The Amazing World of Victorian Periodicals

Thank you so much for having me today, Joyfully Jay, as I celebrate the release of my holiday romance Yuletide Truce, which is set in the world of Victorian publishing: one of my heroes (the sweet guy) works in a small bookshop, the other (grumpy dude) for the fashionable (and fictional) magazine About Town. To a great extent, the story reflects my love for Victorian magazines and newspapers.

It all started seven years ago, when I attended the annual conference of the Research Society for Victorian Periodicals for the very first time. The conference blew my mind, and I was utterly fascinated by the breadth of topics within the field. Upon my return home, I logged into Abebooks, got extremely lucky, and a couple of weeks later, I opened the door to a lovely UPS man, who brought me 150-odd pounds of the satirical magazine Punch (all the volumes from 1841 to 1891). Mr. Punch moved into my sitting room, and in the following years, my academic research focused on the magazine (hey, if I own 150-odd pounds of Punch, I need to do something with them, don’t I?) — and this would eventually also influence my creative work (yes, you will find some fan-girling about Punch in Yuletide Truce).

But what makes Victorian magazines and newspapers so intriguing? For one thing, there’s the sheer wealth of topics they cover: everything from literature and theatre to sports, horticulture, music, fashion, politics, and satire as well as, in the latter part of the century, the concerns of the working classes and the suffragettes. And for sensation seekers, The Illustrated Police News covered shocking cases of crime and murder and dreadful accidents. People getting eaten by sharks (or cats), getting bitten by skeletons (don’t ask), or being driven mad by orangutans? The Illustrated Police News had it all (with multpile shocking illustrations). 19th-century magazines and newspapers thus grant us intriguing glimpses of the interests and concerns of the people in the past. In the social cartoons of Punch, for example, we get to see early showers (and unwilling children dragged into them) and accompany characters on their outings to the zoo or to the derby.


Want to see the different stages of the building of the Crystal Palace, the place where the Great Exhibition of 1851 was held? Look no further than The Illustrated London News! Schwab-Jay-2

How about some insights into the lives of Victorian celebrities? Many newspapers had a section with news about the royal family and another section with news about notable persons. Especially in the second part of the century, “At Home with…” articles became all the rage. For example, in January 1895, the first issue of The Windsor Magazine contained an “Illustrated Interview” with the author Edna Lyall, which featured pictures of her study at her home in Eastbourne. Jpeg

This way, Victorian periodicals become little time machines that transport us back to a bygone age — and I, for one, simply can’t resist them!  

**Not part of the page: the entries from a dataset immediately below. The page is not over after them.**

/-- A slot becomes VACANT: its proxy takes its queued items; with no ACTIVE tile left they end with INTERNAL. -/
def State.vacate (s : State) (slot t : Nat) : State :=
  let s := { s with til := { s.til with former := Tab.put slot t s.til.former } }
  match s.proxyFor t with
  | some p => ((s.setSlot slot p false true).moveItems t p (fun i => i.home == slot)).takeNext p
  | none => (s.setSlot slot 0x1FF false true).failQueue t St.INTERNAL (fun i => i.home == slot)

/-- The SPARE tile of a half nearest to a tile. -/
def State.spareFor (s : State) (t : Nat) : Option Nat := leastBy (hops t) (s.tilesIn (tileHalf t) (· == Ts.spare))

/-- Lets the first substitution of a half that has no spare under test begin: a spare enters TESTING, or the slot becomes
VACANT; one substitution at a time in a half (R249). -/
def State.pumpSubst (n : Nat) (h : Half) (s : State) : State := match n with
  | 0 => s
  | n + 1 => match s.til.substs.find? (fun x => slotHalf x.slot == h) with
    | none => s
    | some x => match x.spare with
      | some _ => s
      | none => match s.spareFor x.tile with
        | some p =>
          let s := s.tileTo p Ts.testing 0 0xFF
          let s := s.setTile p { s.tile p with testAt := s.now }
          { s with til := { s.til with substs := s.til.substs.map (fun y => if y.slot == x.slot then { y with spare := some p } else y) } }
        | none =>
          let s := { s with til := { s.til with substs := s.til.substs.filter (fun y => y.slot != x.slot) } }
          State.pumpSubst n h (s.vacate x.slot x.tile)

/-- A half with fewer than 64 ACTIVE tiles raises CAPACITY_LOSS, once until it has 64 again (R249, R250). -/
def State.tellCapacity (s : State) (h : Half) : State :=
  let n := (s.tilesIn h (· == Ts.active)).length
  if 64 ≤ n then { s with til := { s.til with capacityTold := s.til.capacityTold.filter (· != h.idx) } }
  else if s.til.capacityTold.contains h.idx then s
  else ({ s with til := { s.til with capacityTold := s.til.capacityTold ++ [h.idx] } } : State).raise Ev.CAPACITY_LOSS h.idx (toLE 1 n)

/-- A running item stopped by a fault fence goes back to the head of its class queue, once and only if RESTART, otherwise it
ends with INTERNAL; an item of an instance in reset ends with ABORTED (R245, R249). -/
def State.stopRun (s : State) (t : Nat) (col : Bool) : State :=
  let x := s.tile t
  match if col then x.col else x.krn with
  | none => s
  | some r =>
    if s.resetting r.item.inst && !r.item.sys then s.endRun t col St.ABORTED
    else if r.item.restart && !r.item.restarted then
      let x := if col then { x with col := none } else { x with krn := none }
      s.setTile t { x with q := { r.item with restarted := true } :: x.q }
    else s.endRun t col St.INTERNAL

/-- RAS_STATUS.OVERDUE counts the tiles whose test is overdue. -/
def State.setDue (s : State) (t : Nat) (b : Bool) : State :=
  let s := s.putB R.RAS_TILE_DUE t b
  s.put R.RAS_STATUS_OVERDUE 0 ((List.range 272).filter (fun x => s.isSet R.RAS_TILE_DUE x)).length

/-- A tile of a verify disagreement has been tested, or can no longer be. -/
def State.checkDone (s : State) (t : Nat) (ok : Option Bool) : Bool := 272 ≤ t || ok.isSome || !s.tileOn t

/-- Verify disagreements whose tiles have both been tested are reported (R517). -/
def State.pumpChecks (s : State) : State :=
  let fin := fun (v : VCheck) => s.checkDone v.tileA v.okA && s.checkDone v.tileB v.okB
  let l := s.col.checks.filter fin
  l.foldl (fun s v => s.raise Ev.CHECK_FAILED v.ctx (toLE 6 v.elem ++ toLE 2 v.tileA ++ toLE 2 v.tileB
      ++ toLE 1 (2 * b2n (v.okA == some false) + 4 * b2n (v.okB == some false))))
    { s with col := { s.col with checks := s.col.checks.filter (fun v => !fin v) } }

/-- A tile enters FENCED: its memory stays reachable or is FAILED, the fence list and the journal take it, its slot waits
for a substitute, slots it stood in for choose the next proxy, and the event is raised (R243-R247). -/
def State.fenceNow (s : State) (t cause : Nat) (act : JAct) : State :=
  let slot := s.slotServed t
  let failed := cause = 7
  let s := s.tileTo t Ts.fenced cause 0xFF
  let s := s.put R.MEM_TILE_MEM_STATE t (if failed then 2 else 1)
  let s := (s.setTile t { s.tile t with fencing := false, hotAt := none }).setDue t false
  let s := { s with til := { s.til with
    fences := s.til.fences.filter (fun (e : FenceEntry) => e.tile != t) ++ [({ tile := t, cause := cause, course := s.course, memFailed := failed } : FenceEntry)],
    substs := s.til.substs.map (fun (x : Subst) => if x.spare == some t then { x with spare := none } else x) ++ (if slot < 256 then [({ slot := slot, tile := t, spare := none } : Subst)] else []) } }
  let s := if slot < 256 then s.setSlot slot 0x1FF true false else s
  let stood := (List.range 256).filter (fun n => s.isSet R.TIL_SLOT_VACANT n && s.get R.TIL_SLOT_TILE n == t)
  let s := s.each stood (fun s n =>
    let f := Tab.lookD s.til.former n t
    match s.proxyFor f with
    | some p => ((s.setSlot n p false true).moveItems t p (fun i => i.home == n)).takeNext p
    | none => (s.setSlot n 0x1FF false true).failQueue t St.INTERNAL (fun i => i.home == n))
  let s := State.pumpSubst 128 (tileHalf t) s
  let sub := match s.til.substs.find? (fun x => x.slot == slot) with
    | some x => x.spare.getD 0x1FF
    | none => if slot < 256 then s.get R.TIL_SLOT_TILE slot else 0x1FF
  let s := s.raise Ev.FENCE t (toLE 1 cause ++ toLE 1 (b2n failed) ++ toLE 2 (min slot 0xFF) ++ toLE 2 sub)
  let s := s.journal Jt.FENCE (fenceBody t cause failed s.course) act
  (s.tellCapacity (tileHalf t)).pumpChecks

/-- A fault fences a tile at once (R244): its running items stop and meet R245. -/
def State.faultFence (s : State) (t cause : Nat) : State :=
  if t ≥ 272 || s.tileState t == Ts.fenced || s.tileState t == Ts.factory then s else
  let s := (s.stopRun t true).stopRun t false
  let cmd := (s.til.cmds.find? (fun c => c.2 == t)).map (·.1)
  let s := { s with til := { s.til with cmds := s.til.cmds.filter (fun c => c.2 != t) } }
  s.fenceNow t cause (match cmd with | some c => .cmd c | none => .none)

/-- The tile of a host fence has ended its running items: it is FENCED, and its command's record is committed (R244). -/
def State.hostFenceEnd (s : State) (t : Nat) : State :=
  if (s.tile t).fencing && (s.tile t).idle then
    let cmd := (s.til.cmds.find? (fun c => c.2 == t)).map (·.1)
    let s := { s with til := { s.til with cmds := s.til.cmds.filter (fun c => c.2 != t) } }
    s.fenceNow t 1 (match cmd with | some c => .cmd c | none => .none)
  else s

/-- A tile takes a slot: ACTIVE, with the items queued for the slot where they lie. -/
def State.takeSlotTile (s : State) (t slot from_ : Nat) (all : Bool) : State :=
  let s := s.tileTo t Ts.active 0 slot
  let s := s.put R.MEM_TILE_MEM_STATE t 0
  let s := s.setSlot slot t false false
  let s := if from_ = t then s else s.moveItems from_ t (fun i => all || i.home == slot)
  let s := s.raise Ev.SLOT_RESTORED slot (toLE 2 t)
  let s := (s.takeNext t)
  -- R250: VACANT slots of this half served from the other half take the tile as their proxy
  let far := (halfSlots (tileHalf t)).filter (fun n => s.isSet R.TIL_SLOT_VACANT n
    && (let p := s.get R.TIL_SLOT_TILE n; 272 ≤ p || tileHalf p != tileHalf t))
  let s := s.each far (fun s n =>
    let p := s.get R.TIL_SLOT_TILE n
    let s := s.setSlot n t false true
    if p < 272 then s.moveItems p t (fun i => i.home == n) else s)
  (s.takeNext t).tellCapacity (tileHalf t)

/-- The lowest VACANT slot of a half. -/
def State.vacantSlot (s : State) (h : Half) : Option Nat := (halfSlots h).find? (fun n => s.isSet R.TIL_SLOT_VACANT n)

/-! ### The commands of the chapter -/

/-- What follows the end of items on a tile: a host fence that waited, the next items, and enqueues that waited. -/
def State.afterItems (s : State) (t : Nat) : State := ((s.hostFenceEnd t).takeNext t).pumpWaits

/-- An item's count has passed its limit: it stops with TIMEOUT (R235). -/
def State.itemTimeout (s : State) (t : Nat) (col : Bool) : State :=
  let s := s.accrue
  match if col then (s.tile t).col else (s.tile t).krn with
  | some r => if s.overLimit r then (s.endRun t col St.TIMEOUT).afterItems t else s
  | none => s

/-- The classes a context runs, highest first. -/
def ctxClasses (col : Bool) : List Nat := if col then [0] else [1, 2, 3]

/-- An item a thief may take from a victim (R236). -/
def State.stealable (s : State) (thief victim : Nat) (i : Item) : Bool :=
  let fenced := s.tileState victim == Ts.fenced
  let same := tileHalf thief == tileHalf victim
  let keep := if fenced then 0 else s.get R.TIL_CFG_STEAL_KEEP
  i.policy != 0 && (same || i.policy == 2) && s.scrFits thief i && keep < ((s.tile victim).ofClass i.cls).length

/-- Items of a victim a thief's context may take. -/
def State.loot (s : State) (thief victim : Nat) (col : Bool) : List Item :=
  (s.tile victim).q.filter (fun i => (ctxClasses col).contains i.cls && s.stealable thief victim i)

/-- The victim of a search: the nearest ring with an eligible item, there the most eligible items, then the lowest number. -/
def State.victim (s : State) (thief : Nat) (col : Bool) (cands : List Nat) : Option Nat :=
  let c := cands.filter (fun v => v != thief && !(s.loot thief v col).isEmpty)
  match leastBy (hops thief) c with
  | none => none
  | some n =>
    let ring := c.filter (fun v => hops thief v == hops thief n)
    leastBy (fun v => 1024 - (s.loot thief v col).length) ring

/-- The victim R237 chooses: in the thief's half within STEAL_RADIUS (a fenced tile at any distance), else across Mortar. -/
def State.chooseVictim (s : State) (thief : Nat) (col : Bool) : Option Nat :=
  let near := (halfTiles (tileHalf thief)).filter (fun v => s.tileState v == Ts.fenced || hops thief v ≤ s.get R.TIL_CFG_STEAL_RADIUS)
  match s.victim thief col near with
  | some v => some v
  | none => if s.isSet R.TIL_CFG_XHALF then s.victim thief col (halfTiles (tileHalf thief).other) else none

YuletideTruce-FINALLondon, 1845

It’s December, Alan “Aigee” Garmond’s favorite time of the year, when the window display of the small bookshop where he works fills up with crimson Christmas books and sprays of holly. Everything could be perfect — if it weren’t for handsome Christopher Foreman, the brilliant writer for the fashionable magazine About Town, who has taken an inexplicable and public dislike to Aigee’s book reviews.

But why would a man such as Foreman choose to target reviews published in a small bookshop’s magazine?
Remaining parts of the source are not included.